The cancer-activated protease enzymes, Plasmin and Thrombin respectively, dramatically increase the amount of Fibrin Degradation Products (FDP’s) in cancer patients relative to non-cancer patients.

Therefore, FDP’s are over produced in cancer patients because cancer cells release the activators for the proteolytic enzymes that cleave Fibrin and Fibrinogen to form FDP.

CST’s Cancer test selectively measures FDP’s (such as the unique epitopes resulting from the proteolytic degradation of Fibrinogen), formed outside cancer cells in the extracellular matrix and extracellular milieu. These epitopes are not present in the native fibrinogen molecule.

As described above, the concurrent formation of Fibrin by plasminogen activators found in high levels in malignant cells and the secretion of proteases (some of which act on the proteins of the coagulation cascade in malignant conditions), cause a resultant increase in the amount of FDP’s in cancer patients.

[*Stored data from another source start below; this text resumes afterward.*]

/-- R158: at every moment of the trace, each PowerUp write that succeeded has been followed by exactly one PowerDown attempt,
but for the current cycle while its PowerDown is still due; no PowerDown is attempted otherwise; and each one follows the
Measure call of its own cycle. -/
def Obligations.PowerDownIsAttemptedExactlyOnce : Prop :=
  ∀ s : State, s.Inv →
    s.trace.countP HostEvent.powersUp
      = s.trace.countP HostEvent.attemptsPowerDown + (if s.point.owesPowerDown then 1 else 0) ∧
    (∀ l : List HostEvent, l <+: s.trace →
      l.countP HostEvent.attemptsPowerDown ≤ l.countP HostEvent.powersUp ∧
      l.countP HostEvent.powersUp ≤ l.countP HostEvent.attemptsPowerDown + 1) ∧
    ∀ (l : List HostEvent) (e : HostEvent), l ++ [e] <+: s.trace → e.attemptsPowerDown = true →
      ∃ (before since : List HostEvent) (a : Byte) (c : List Byte) (n : Nat) (d : Duration) (r : Option (List Byte)),
        l = before ++ .wroteRead a c n d r :: since ∧ ∀ x ∈ since, x.powersUp = false ∧ x.attemptsPowerDown = false

/-- R149, R157, R190: each cycle makes exactly one report, and each PowerDown write that fails adds one; nothing is reported
twice and nothing is swallowed, but for a report that is still due. -/
def Obligations.EveryOutcomeIsReportedOnce : Prop :=
  ∀ s : State, s.Inv →
    s.trace.countP HostEvent.isReport + s.point.reportsDue
      = s.trace.countP HostEvent.beginsCycle + s.trace.countP HostEvent.failsPowerDown

/-- R150 to R154, R157 first row, R21: every step leaves the Orchestrator's named state or moves it along Idle, PoweredUp,
Measuring, PoweredDown, Idle, with the event that the cycle prescribes for that move; such an event always moves it; a
PowerUp write that fails leaves it in Idle; and it is out of Idle exactly while the PowerUp write of the cycle has succeeded.
That a failed Measure call moves it to Measuring and a failed PowerDown write to PoweredDown is the model's choice (log 14). -/
def Obligations.OrchestratorMovesAlongItsCycle : Prop :=
  (∀ s t : State, s.Inv → step s = .next t →
    (t.point.orchState = s.point.orchState ∨
      ∃ e : HostEvent, t.trace = s.trace ++ [e] ∧ OrchState.Moves s.params s.point.orchState e t.point.orchState) ∧
    (∀ (e : HostEvent) (o : OrchState), t.trace = s.trace ++ [e] → OrchState.Moves s.params s.point.orchState e o →
      t.point.orchState = o) ∧
    (t.trace = s.trace ++ [.wrote 0x70#8 [0x35#8, 0x17#8] s.params.timeout false] →
      s.point.orchState = .idle ∧ t.point.orchState = .idle)) ∧
  ∀ p : Point, p.powerUpOk = true ↔ p.orchState ≠ .idle

/-! ### Whole-machine rules -/

/-- The invariant holds after reset. -/
def Obligations.ResetMeetsTheInvariant : Prop := State.reset.Inv

/-- The invariant is kept by every step of every agent: the handshake stays in order (R23, R24), what is presented is the
answer to what was accepted (R25), every delivered response is legal (R50, R51), and the host's calls, sleeps and reports
follow the cycle (R150 to R158, R164), with the model's choice of the report before PowerDown (log 23). -/
def Obligations.EveryStepKeepsTheInvariant : Prop :=
  ∀ s : State, s.Inv → ∃ t : State, step s = .next t ∧ t.Inv

/-- No step stops the machine (R59, R150, R182), none changes a parameter (R7, R122), and none takes back a response or an
event already observed (R212). -/
def Obligations.NoStepStopsOrForgets : Prop :=
  ∀ s : State, ∃ t : State, step s = .next t ∧ t.params = s.params ∧ s.responses <+: t.responses ∧ s.trace <+: t.trace

/-- R202 and R26: only the host's own inputs move the Orchestrator: a request or a clock edge, reset or not, leaves its point
and its trace alone. -/
def Obligations.OnlyTheHostMovesTheOrchestrator : Prop :=
  ∀ (s t : State), step s = .next t → (∀ (x : EnvAnswer) (rest : List Input), s.inputs ≠ .host x :: rest) →
    t.point = s.point ∧ t.trace = s.trace

/-! ### The source's contracts and the textual syntax -/

/-- R45: each contract of the source is carried by its operations: `validate` by VALIDATE, `encode` by ENC.*, `decode` by
DECODE, `to_physical` by CVT.TC and CVT.RH. -/
def Obligations.OperationsCarryTheContracts : Prop :=
  (∀ (v : Code) (x : Byte) (s : State), ∃ t : State, exec (.validate v x) s = .next t ∧
    (dataField t.pending = 1#64 ↔ validateContract v x = true)) ∧
  (∀ (c : Command) (s : State), ∃ t : State, exec c.request s = .next t ∧
    wireBytes (dataLo16 (dataField t.pending)) = [(encodeContract c).first, (encodeContract c).second]) ∧
  (∀ (r : RawReading) (s : State), ∃ t : State, exec r.request s = .next t ∧
    match decodeContract r with
    | .ok m => statusField t.pending = 0x00#8 ∧ dataHi16 (dataField t.pending) = m.temp ∧
        dataLo16 (dataField t.pending) = m.humid
    | .error _ => statusCkerr (statusField t.pending) = true ∧ dataField t.pending = 0#64) ∧
  (∀ (m : ValidatedMeasurement) (s : State), ∃ t u : State,
    exec (.cvtTc m.temp) s = .next t ∧ exec (.cvtRh m.humid) s = .next u ∧
    dataField t.pending = fbits s.params.fpfmt (toPhysical s.params.fpfmt m).temp ∧
    dataField u.pending = fbits s.params.fpfmt (toPhysical s.params.fpfmt m).humid)

/-- R57: a request written as text is read back as its word, `.word` spells any word, and a line of any other mnemonic can
only spell a legal request. -/
def Obligations.TextSpellsRequests : Prop :=
  (∀ i : Instr, assembleLine (requestText i) = .request (encode i)) ∧
  (∀ w : ReqWord, assembleLine (wordText w) = .request w) ∧
  (∀ (line : List Char) (w : ReqWord), assembleLine line = .request w →
    (lineWords [] line).head? ≠ some ".word".toList → ∃ i : Instr, decode w = .ok i)
end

The extent of proteolytic degradation can be correlated with theactivity of tumour cells and used indirectly to evaluate their tumour burden or degree of malignancy.

CST’s Tumour Markers measure the increased protease activity around growing tumours and their release of FDP’s at a higher rate into the interstitial fluid by cancer cells compared to normal cells.

In summary, CST’s Cancer Test detects the breakdown products that result from the disregulation of clot-forming or clot-dissolving processes in cancer patients, effectively qualifying and quantifying the amount of tumour marker present.